> THE PROBLEM
Locate the lines of the listing below that hold "wellFormed", then copy each of them.

> EXERCISE INPUT

-- ==== Sys2Proof/Laws/PerInstr.lean ====
section
/-! SUPPORT. Per-instruction families: EncodingRow says that the word of a well-formed instruction fits its own row of the
opcode map (30_encoding.md §4), and is an unknown opcode only for the fallback. -/

namespace Sys2Proof.Laws.EncodingRow

open Sys2Proof

/-- The encoded word matches its row under the row's mask, and decodes back to an instruction of the same row. -/
def Statement (i : Instr) : Prop :=
  ∀ cfg : Config, i.wellFormed cfg = true →
    encode i &&& i.row.mask = i.row.value ∧ (decode cfg (encode i)).row = i.row

theorem cls : Statement .cls := by
  exact fun _ _ => ⟨rfl, rfl⟩

theorem ret : Statement .ret := by
  exact fun _ _ => ⟨rfl, rfl⟩

theorem jp (nnn : BitVec 12) : Statement (.jp nnn) := by
  refine fun cfg _ => ⟨?_, by simp [encode, decode, Instr.row]⟩
  rw [encode, Instr.row, and_F000_eq, family_wordA12]; rfl

theorem call (nnn : BitVec 12) : Statement (.call nnn) := by
  refine fun cfg _ => ⟨?_, by simp [encode, decode, Instr.row]⟩
  rw [encode, Instr.row, and_F000_eq, family_wordA12]; rfl

theorem seImm (x : RegIx) (nn : Byte) : Statement (.seImm x nn) := by
  refine fun cfg _ => ⟨?_, by simp [encode, decode, Instr.row]⟩
  rw [encode, Instr.row, and_F000_eq, family_wordXNN]; rfl

theorem sneImm (x : RegIx) (nn : Byte) : Statement (.sneImm x nn) := by
  refine fun cfg _ => ⟨?_, by simp [encode, decode, Instr.row]⟩
  rw [encode, Instr.row, and_F000_eq, family_wordXNN]; rfl

theorem seReg (x y : RegIx) : Statement (.seReg x y) := by
  refine fun cfg _ => ⟨?_, by simp [encode, decode, Instr.row]⟩
  rw [encode, Instr.row, and_F000_eq, family_wordXYN]; rfl

theorem ldImm (x : RegIx) (nn : Byte) : Statement (.ldImm x nn) := by
  refine fun cfg _ => ⟨?_, by simp [encode, decode, Instr.row]⟩
  rw [encode, Instr.row, and_F000_eq, family_wordXNN]; rfl

theorem addImm (x : RegIx) (nn : Byte) : Statement (.addImm x nn) := by
  refine fun cfg _ => ⟨?_, by simp [encode, decode, Instr.row]⟩
  rw [encode, Instr.row, and_F000_eq, family_wordXNN]; rfl

theorem ldReg (x y : RegIx) : Statement (.ldReg x y) := by
  refine fun cfg _ => ⟨?_, by simp [encode, decode, decodeFamily8, Instr.row]⟩
  rw [encode, Instr.row, and_F00F_eq, family_wordXYN, fieldN_wordXYN]; rfl

theorem orReg (x y : RegIx) : Statement (.orReg x y) := by
  refine fun cfg _ => ⟨?_, by simp [encode, decode, decodeFamily8, Instr.row]⟩
  rw [encode, Instr.row, and_F00F_eq, family_wordXYN, fieldN_wordXYN]; rfl

theorem andReg (x y : RegIx) : Statement (.andReg x y) := by
  refine fun cfg _ => ⟨?_, by simp [encode, decode, decodeFamily8, Instr.row]⟩
  rw [encode, Instr.row, and_F00F_eq, family_wordXYN, fieldN_wordXYN]; rfl

theorem xorReg (x y : RegIx) : Statement (.xorReg x y) := by
  refine fun cfg _ => ⟨?_, by simp [encode, decode, decodeFamily8, Instr.row]⟩
  rw [encode, Instr.row, and_F00F_eq, family_wordXYN, fieldN_wordXYN]; rfl

theorem addReg (x y : RegIx) : Statement (.addReg x y) := by
  refine fun cfg _ => ⟨?_, by simp [encode, decode, decodeFamily8, Instr.row]⟩
  rw [encode, Instr.row, and_F00F_eq, family_wordXYN, fieldN_wordXYN]; rfl

theorem subReg (x y : RegIx) : Statement (.subReg x y) := by
  refine fun cfg _ => ⟨?_, by simp [encode, decode, decodeFamily8, Instr.row]⟩
  rw [encode, Instr.row, and_F00F_eq, family_wordXYN, fieldN_wordXYN]; rfl

theorem shr (x : RegIx) : Statement (.shr x) := by
  refine fun cfg _ => ⟨?_, by simp [encode, decode, decodeFamily8, Instr.row]⟩
  rw [encode, Instr.row, and_F00F_eq, family_wordXYN, fieldN_wordXYN]; rfl

theorem subnReg (x y : RegIx) : Statement (.subnReg x y) := by
  refine fun cfg _ => ⟨?_, by simp [encode, decode, decodeFamily8, Instr.row]⟩
  rw [encode, Instr.row, and_F00F_eq, family_wordXYN, fieldN_wordXYN]; rfl

theorem shl (x : RegIx) : Statement (.shl x) := by
  refine fun cfg _ => ⟨?_, by simp [encode, decode, decodeFamily8, Instr.row]⟩
  rw [encode, Instr.row, and_F00F_eq, family_wordXYN, fieldN_wordXYN]; rfl

theorem sneReg (x y : RegIx) : Statement (.sneReg x y) := by
  refine fun cfg _ => ⟨?_, by simp [encode, decode, Instr.row]⟩
  rw [encode, Instr.row, and_F000_eq, family_wordXYN]; rfl

theorem ldI (nnn : BitVec 12) : Statement (.ldI nnn) := by
  refine fun cfg _ => ⟨?_, by simp [encode, decode, Instr.row]⟩
  rw [encode, Instr.row, and_F000_eq, family_wordA12]; rfl

theorem jpV0 (nnn : BitVec 12) : Statement (.jpV0 nnn) := by
  refine fun cfg _ => ⟨?_, by simp [encode, decode, Instr.row]⟩
  rw [encode, Instr.row, and_F000_eq, family_wordA12]; rfl

theorem rnd (x : RegIx) (nn : Byte) : Statement (.rnd x nn) := by
  intro cfg h
  have hm : cfg.cxnnMode = .random := by simpa [Instr.wellFormed] using h
  refine ⟨?_, by simp [encode, decode, decodeFamilyC, hm, Instr.row]⟩
  rw [encode, Instr.row, and_F000_eq, family_wordXNN]; rfl

theorem drw (x y : RegIx) (n : BitVec 4) : Statement (.drw x y n) := by
  refine fun cfg _ => ⟨?_, by simp [encode, decode, Instr.row]⟩
  rw [encode, Instr.row, and_F000_eq, family_wordXYN]; rfl

theorem skp (x : RegIx) : Statement (.skp x) := by
  refine fun cfg _ => ⟨?_, by simp [encode, decode, decodeFamilyE, Instr.row]⟩
  rw [encode, Instr.row, and_F00F_eq, family_wordXNN, fieldN_wordXNN]; rfl

theorem sknp (x : RegIx) : Statement (.sknp x) := by
  refine fun cfg _ => ⟨?_, by simp [encode, decode, decodeFamilyE, Instr.row]⟩
  rw [encode, Instr.row, and_F00F_eq, family_wordXNN, fieldN_wordXNN]; rfl

theorem ldVxDt (x : RegIx) : Statement (.ldVxDt x) := by
  refine fun cfg _ => ⟨?_, by simp [encode, decode, decodeFamilyF, Instr.row]⟩
  rw [encode, Instr.row, and_F0FF_eq, family_wordXNN, fieldNN_wordXNN]; rfl

theorem ldVxK (x : RegIx) : Statement (.ldVxK x) := by
  refine fun cfg _ => ⟨?_, by simp [encode, decode, decodeFamilyF, Instr.row]⟩
  rw [encode, Instr.row, and_F0FF_eq, family_wordXNN, fieldNN_wordXNN]; rfl

theorem ldDtVx (x : RegIx) : Statement (.ldDtVx x) := by
  refine fun cfg _ => ⟨?_, by simp [encode, decode, decodeFamilyF, Instr.row]⟩
  rw [encode, Instr.row, and_F0FF_eq, family_wordXNN, fieldNN_wordXNN]; rfl

theorem ldStVx (x : RegIx) : Statement (.ldStVx x) := by
  refine fun cfg _ => ⟨?_, by simp [encode, decode, decodeFamilyF, Instr.row]⟩
  rw [encode, Instr.row, and_F0FF_eq, family_wordXNN, fieldNN_wordXNN]; rfl

theorem addI (x : RegIx) : Statement (.addI x) := by
  refine fun cfg _ => ⟨?_, by simp [encode, decode, decodeFamilyF, Instr.row]⟩
  rw [encode, Instr.row, and_F0FF_eq, family_wordXNN, fieldNN_wordXNN]; rfl

theorem ldF (x : RegIx) : Statement (.ldF x) := by
  refine fun cfg _ => ⟨?_, by simp [encode, decode, decodeFamilyF, Instr.row]⟩
  rw [encode, Instr.row, and_F0FF_eq, family_wordXNN, fieldNN_wordXNN]; rfl

theorem ldB (x : RegIx) : Statement (.ldB x) := by
  refine fun cfg _ => ⟨?_, by simp [encode, decode, decodeFamilyF, Instr.row]⟩
  rw [encode, Instr.row, and_F0FF_eq, family_wordXNN, fieldNN_wordXNN]; rfl

theorem storeRegs (x : RegIx) : Statement (.storeRegs x) := by
  refine fun cfg _ => ⟨?_, by simp [encode, decode, decodeFamilyF, Instr.row]⟩
  rw [encode, Instr.row, and_F0FF_eq, family_wordXNN, fieldNN_wordXNN]; rfl

theorem loadRegs (x : RegIx) : Statement (.loadRegs x) := by
  refine fun cfg _ => ⟨?_, by simp [encode, decode, decodeFamilyF, Instr.row]⟩
  rw [encode, Instr.row, and_F0FF_eq, family_wordXNN, fieldNN_wordXNN]; rfl

theorem unknown (w : Word) : Statement (.unknown w) := by
  intro cfg h
  refine ⟨BitVec.and_zero .., ?_⟩
  rw [encode, decode_of_isUnknownWord h]

end Sys2Proof.Laws.EncodingRow
end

> TASK ANSWER
  ∀ cfg : Config, i.wellFormed cfg = true →
  have hm : cfg.cxnnMode = .random := by simpa [Instr.wellFormed] using h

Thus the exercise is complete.